= ACTIVITY =
The span to repeat in the listing below runs from the line containing "issue (.tgat d" to the line containing "TZERO (R275). -/", inclusive. Repeat it exactly, and only it.
■ ■ ■
-- ==== Sys2Proof/Machine/Shuttles.lean ====
section
/-! DEFINITION. Row 0xB: the instructions of Shuttle programs (R243, R270 to R282). -/

namespace Sys2Proof.Machine

/-- What R98 and R270 need of an instruction of row 0xB. -/
def rulesRowB (ok : Bool) : Rules where
  team := false
  shuttle := true
  legal := fun _ => ok

/-- c0 to c3. -/
def isC (x : Byte) : Bool := 0xF0 ≤ x.toNat && x.toNat < 0xF4
/-- p0 to p3. -/
def isP4 (x : Byte) : Bool := 0xE0 ≤ x.toNat && x.toNat < 0xE4

/-- The issuing Shuttle and its replacement. -/
def State.mine (s : State) : Nat × Nat :=
  match s.cur with
  | .shuttle h n => (h, n)
  | _ => (s.harnesses.length, 0)

def State.sh (s : State) : Shuttle := s.shuttle s.mine.1 s.mine.2
def State.putSh (s : State) (x : Shuttle) : State := s.putShuttle s.mine.1 s.mine.2 x

/-- A cursor of the issuing Shuttle, none when it is empty (R243). -/
def cursorOf (s : State) (c : Byte) : Option Cursor := s.sh.cursors.getD (c.toNat - 0xF0) none

/-- A wait that SHSTAT shows as STATE 2 (R256). -/
def pause (s : State) : Eff := .wait (waiting s) .retry

/-! ## Transfers -/

/-- The checks of a barrier operand at issue (R248). -/
def barrierFault (b : Option Nat) : Option Eff :=
  match b with
  | some x =>
    if x % 16 != 0 then some (.fault 0x03 (w32 x) 0)
    else if Config.sharedBytes ≤ x then some (.fault 0x04 (w32 x) 0)
    else none
  | none => none

/-- A barrier operand that may be zero. -/
def barrierOf (w : View) (b : Byte) : Option Nat := if isZero b then none else some (rd w b 0).toNat

/-- A transfer whose operands and alignment have passed: ranges, live slots, pages, and the waits of R246. -/
def issueTransfer (s : State) (add : Bool) (barrier : Option Nat) (runs : List Run) : Eff :=
  let (h, n) := s.mine
  let f := s.curFn
  match rangeFault s f runs with
  | some e => e
  | none =>
    match liveFault (s.harness h) runs with
    | some e => e
    | none =>
      let (s, m) := resolveRuns (.shuttle h n) f h add s runs
      match m.chk.eff s with
      | some e => e
      | none =>
        let locks := lockEntries s.nextId (some n) m.segs
        let hh := s.harness h
        if !flightRoom s h n (segBytes m.segs) || 64 < hh.locks.length + locks.length then .wait s .retry
        else
          let x : Transfer :=
            { id := s.nextId, h := h, shuttle := n, segs := m.segs, add := add, barrier := barrier, copy := none
              data := none, reg := none, word := none, pages := m.pages }
          .done (startTransfer (s.fresh.putHarness h { hh with locks := hh.locks ++ locks }) x)

/-- The run between shared memory at `a` and a cursor's space at `p`. -/
def cursorRun (c : Cursor) (toShared : Bool) (a : Nat) (p : Int) : Run :=
  if toShared then ⟨spaceOf c.space, p, .shared, a, c.run⟩ else ⟨.shared, a, spaceOf c.space, p, c.run⟩

/-- The body of TLD, TST and TADD (R273, R276). -/
def moveBody (i : Instr) (toShared add : Bool) (d a b : Byte) (w : View) (s : State) : Eff :=
  match cursorOf s a with
  | none => illegal i s
  | some c =>
    let p := (rd w d 0).toNat
    if p % 4 != 0 then .fault 0x03 (w32 p) 0
    else
      match barrierFault (barrierOf w b) with
      | some e => e
      | none => issueTransfer s add (barrierOf w b) [cursorRun c toShared p c.addr]

def execTld (d a b : Byte) (s : State) : Host.Outcome State Fault Refusal :=
  issue (.tld d a b) (rulesRowB (isS d && isC a && isSZ b)) (moveBody (.tld d a b) true false d a b) s
def execTst (d a b : Byte) (s : State) : Host.Outcome State Fault Refusal :=
  issue (.tst d a b) (rulesRowB (isS d && isC a && isSZ b)) (moveBody (.tst d a b) false false d a b) s
def execTadd (d a b : Byte) (s : State) : Host.Outcome State Fault Refusal :=
  issue (.tadd d a b) (rulesRowB (isS d && isC a && isSZ b)) (moveBody (.tadd d a b) false true d a b) s

/-- The body of TGAT and TSCA (R274). -/
def rowsBody (i : Instr) (toShared : Bool) (d a b : Byte) (w : View) (s : State) : Eff :=
  match cursorOf s a with
  | none => illegal i s
  | some c =>
    let p := (rd w d 0).toNat
    let list := (rdS w b 0).toNat
    let n := (rdS w b 1).toNat
    let bar := (rdS w b 2).toNat
    if c.ndim < 2 then illegal i s
    else if p % 4 != 0 then .fault 0x03 (w32 p) 0
    else if list % 4 != 0 then .fault 0x03 (w32 list) 0
    else if bar % 16 != 0 then .fault 0x03 (w32 bar) 0
    else if n = 0 || 65536 < n * c.run then .fault 0x04 (w32 n) 0
    else if Config.sharedBytes < list + 4 * n then .fault 0x04 (w32 list) 0
    else if Config.sharedBytes ≤ bar then .fault 0x04 (w32 bar) 0
    else
      let idx := (List.range n).map fun j => memWord (s.harness s.curHarness).shared (list + 4 * j)
      match idx.find? fun x => c.cnt.getD 0 0 ≤ x.toNat with
      | some x => .fault 0x04 x 0
      | none =>
        issueTransfer s false (some bar) ((List.range n).map fun j =>
          cursorRun c toShared (p + j * c.run) (c.addr + (idx.getD j 0).toNat * c.str.getD 0 0))

def execTgat (d a b : Byte) (s : State) : Host.Outcome State Fault Refusal :=
  issue (.tgat d a b) (rulesRowB (isS d && isC a && isS b && b.toNat ≤ 0xDD)) (rowsBody (.tgat d a b) true d a b) s
def execTsca (d a b : Byte) (s : State) : Host.Outcome State Fault Refusal :=
  issue (.tsca d a b) (rulesRowB (isS d && isC a && isS b && b.toNat ≤ 0xDD)) (rowsBody (.tsca d a b) false d a b) s

/-- TZERO (R275). -/
def execTzero (d a b : Byte) (s : State) : Host.Outcome State Fault Refusal :=
  issue (.tzero d a b) (rulesRowB (isS d && isS a && isSZ b))
    (fun w s =>
      let p := (rd w d 0).toNat
      let n := (rd w a 0).toNat
      if p % 4 != 0 then .fault 0x03 (w32 p) 0
      else if n % 4 != 0 then .fault 0x03 (w32 n) 0
      else
        match barrierFault (barrierOf w b) with
        | some e => e
        | none =>
          if n < 4 || 65536 < n then .fault 0x04 (w32 n) 0
          else if Config.sharedBytes < p + n then .fault 0x04 (w32 p) 0
          else if liveHit (s.harness s.curHarness) p n then .fault 0x06 (w32 p) 0
          else
            let (h, k) := s.mine
            let hh := s.harness h
            let segs : List Seg := [⟨.zero, .shared h p, n⟩]
            let locks := lockEntries s.nextId (some k) segs
            if !flightRoom s h k n || 64 < hh.locks.length + 1 then .wait s .retry
            else
              let x : Transfer :=
                { id := s.nextId, h := h, shuttle := k, segs := segs, add := false, barrier := barrierOf w b, copy := none
                  data := none, reg := none, word := none }
              .done (startTransfer (s.fresh.putHarness h { hh with locks := hh.locks ++ locks }) x)) s

/-- The far word of XLD and XST: its checks, then the transfer (R277). -/
def farWord (s : State) (va : Nat) (store : Option Word) (reg : Byte) : Eff :=
  let (h, n) := s.mine
  if va % 4 != 0 then .fault 0x03 (w32 va) 0
  else if 2 ^ 57 ≤ va then .fault 0x04 (w32 va) 0
  else
    let (s, r) := resolve s (.shuttle h n) s.curFn (if store.isSome then .write else .read) va 4
    match r.chk.eff s with
    | some e => e
    | none =>
      if !flightRoom s h n 4 then .wait s .retry
      else
        let l := (r.locs.head?.map (·.1)).getD .zero
        let seg : Seg := if store.isSome then ⟨.zero, l, 4⟩ else ⟨l, .zero, 4⟩
        let x : Transfer :=
          { id := s.nextId, h := h, shuttle := n, segs := [seg], add := false, barrier := none, copy := none
            data := store.map fun v => leBytes 4 v.toNat, reg := if store.isSome then none else some (reg, 0)
            word := store, pages := r.pages }
        let s := s.fresh
        let y := s.sh
        let s := if store.isSome then s else s.putSh { y with marks := y.marks ++ marksFor y.pc x.id [reg] }
        .done (startTransfer s x)

/-- The far address of XLD and XST. -/
def farAddr (w : View) (a b : Byte) : Nat := (rdS w a 1 ++ rdS w a 0).toNat + (rd w b 0).toNat

def execXld (d a b : Byte) (s : State) : Host.Outcome State Fault Refusal :=
  issue (.xld d a b) (rulesRowB (isS d && isBase 2 a && isSZ b)) (fun w s => farWord s (farAddr w a b) none d) s
def execXst (d a b : Byte) (s : State) : Host.Outcome State Fault Refusal :=
  issue (.xst d a b) (rulesRowB (isS d && isBase 2 a && isSZ b)) (fun w s => farWord s (farAddr w a b) (some (rd w d 0)) d) s

/-! ## Cursors and loops -/

/-- TCUR (R271). -/
def execTcur (d a : Byte) (s : State) : Host.Outcome State Fault Refusal :=
  issue (.tcur d a) (rulesRowB (isC d && isS a))
    (fun w s =>
      let p := (rd w a 0).toNat
      match descFault p 64 64 with
      | some e => e
      | none =>
        let x := readTensor (s.harness s.curHarness).shared p
        if !x.ok false || x.ssp = 0 || 65536 < x.run then illegal (.tcur d a) s
        else
          match x.misaligned false p with
          | some b => .fault 0x03 (w32 b) 0
          | none =>
            let c : Cursor :=
              { space := x.ssp, src := x.src, run := x.run, ndim := x.ndim, cnt := x.cnt, str := x.sstr, idx := [0, 0, 0, 0]
                addr := x.src }
            .done (s.putSh { s.sh with cursors := s.sh.cursors.set (d.toNat - 0xF0) (some c) })) s

/-- The loop of R272 from dimension `d` on, with its wrap. -/
def stepCursor (c : Cursor) : Nat → Nat → Cursor × Bool
  | 0, _ => (c, false)
  | k + 1, d =>
    let i := c.idx.getD (d - 1) 0 + 1
    let n := c.cnt.getD (d - 1) 0
    let st := c.str.getD (d - 1) 0
    let c : Cursor := { c with idx := c.idx.set (d - 1) i, addr := c.addr + st }
    if i < n then (c, false)
    else
      let c : Cursor := { c with idx := c.idx.set (d - 1) 0, addr := c.addr - n * st }
      if d = c.ndim - 1 then (c, true) else stepCursor c k (d + 1)

/-- TSTEP (R272). -/
def execTstep (d a b : Byte) (s : State) : Host.Outcome State Fault Refusal :=
  issue (.tstep d a b) (rulesRowB (isP4 d && isC a))
    (fun w s =>
      match cursorOf s a with
      | none => illegal (.tstep d a b) s
      | some c =>
        if b = 0 || c.ndim ≤ b.toNat then illegal (.tstep d a b) s
        else
          let (c, wrap) := stepCursor c 4 b.toNat
          let x := s.sh
          .done (s.putSh { x with
            cursors := x.cursors.set (a.toNat - 0xF0) (some c), regs := wrQ w d fun _ => wrap })) s

/-- LPSET (R278). -/
def execLpset (d a b : Byte) (s : State) : Host.Outcome State Fault Refusal :=
  issue (.lpset d a b) (rulesRowB (d.toNat < 4 && isS a))
    (fun w s =>
      let x := s.sh
      if rd w a 0 = 0 then branchTo s b.toNat
      else .done (s.putSh { x with loops := x.loops.set d.toNat { count := rd w a 0, start := x.pc + 1, active := true } })) s

/-- LPEND (R278). -/
def execLpend (d : Byte) (s : State) : Host.Outcome State Fault Refusal :=
  issue (.lpend d) (rulesRowB (d.toNat < 4))
    (fun _ s =>
      let x := s.sh
      let l := x.loops.getD d.toNat {}
      if !l.active then illegal (.lpend d) s
      else if l.count - 1 = 0 then .done (s.putSh { x with loops := x.loops.set d.toNat { l with count := 0, active := false } })
      else .goto (s.putSh { x with loops := x.loops.set d.toNat { l with count := l.count - 1 } }) l.start) s

/-! ## Arrivals, waits and the end -/

/-- ARRIVE (R279): it waits for the Shuttle's earlier accesses and XSTs. -/
def execArrive (d a : Byte) (s : State) : Host.Outcome State Fault Refusal :=
  issue (.arrive d a) (rulesRowB (isS d && isSZ a))
    (fun w s =>
      let slot := (rd w d 0).toNat
      match slotFault s false slot with
      | some e => e
      | none =>
        let (h, n) := s.mine
        if s.sh.accesses != 0 || (inFlight s h n).any (·.word.isSome) then .wait s .retry
        else .done (slotUpdate s h slot true (-((rd w a 0).toNat : Int)) none)) s

/-- SHWAIT (R280). -/
def execShwait (d : Byte) (s : State) : Host.Outcome State Fault Refusal :=
  issue (.shwait d) (rulesRowB (d.toNat < 16))
    (fun _ s => if d.toNat < flights s s.mine.1 s.mine.2 then pause s else .done s) s

/-- SHPOST (R281, R389). -/
def execShpost (d a : Byte) (s : State) : Host.Outcome State Fault Refusal :=
  issue (.shpost d a) (rulesRowB (isBase 8 d && isS a))
    (fun w s =>
      let m := (rd w a 0).toNat
      let f := s.curFn
      if 65536 ≤ m then illegal (.shpost d a) s
      else if flights s s.mine.1 s.mine.2 != 0 || s.sh.accesses != 0 then .wait s .retry
      else if s.sh.posted then .done (s.putSh { s.sh with posted := false })
      else
        let msg := (List.range 8).map (rdS w d)
        if putWaits s f m then pause (joinPuts s f m s.putter msg) else .done (mboxPut s f m msg)) s

/-- SHEND (R282). -/
def execShend (s : State) : Host.Outcome State Fault Refusal :=
  issue .shend (rulesRowB true)
    (fun _ s => if flights s s.mine.1 s.mine.2 = 0 then .stop (s.putSh { s.sh with state := 0 }) else pause s) s

end Sys2Proof.Machine
end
■ ■ ■
= WRITTEN SOLUTION =
  issue (.tgat d a b) (rulesRowB (isS d && isC a && isS b && b.toNat ≤ 0xDD)) (rowsBody (.tgat d a b) true d a b) s
def execTsca (d a b : Byte) (s : State) : Host.Outcome State Fault Refusal :=
  issue (.tsca d a b) (rulesRowB (isS d && isC a && isS b && b.toNat ≤ 0xDD)) (rowsBody (.tsca d a b) false d a b) s

/-- TZERO (R275). -/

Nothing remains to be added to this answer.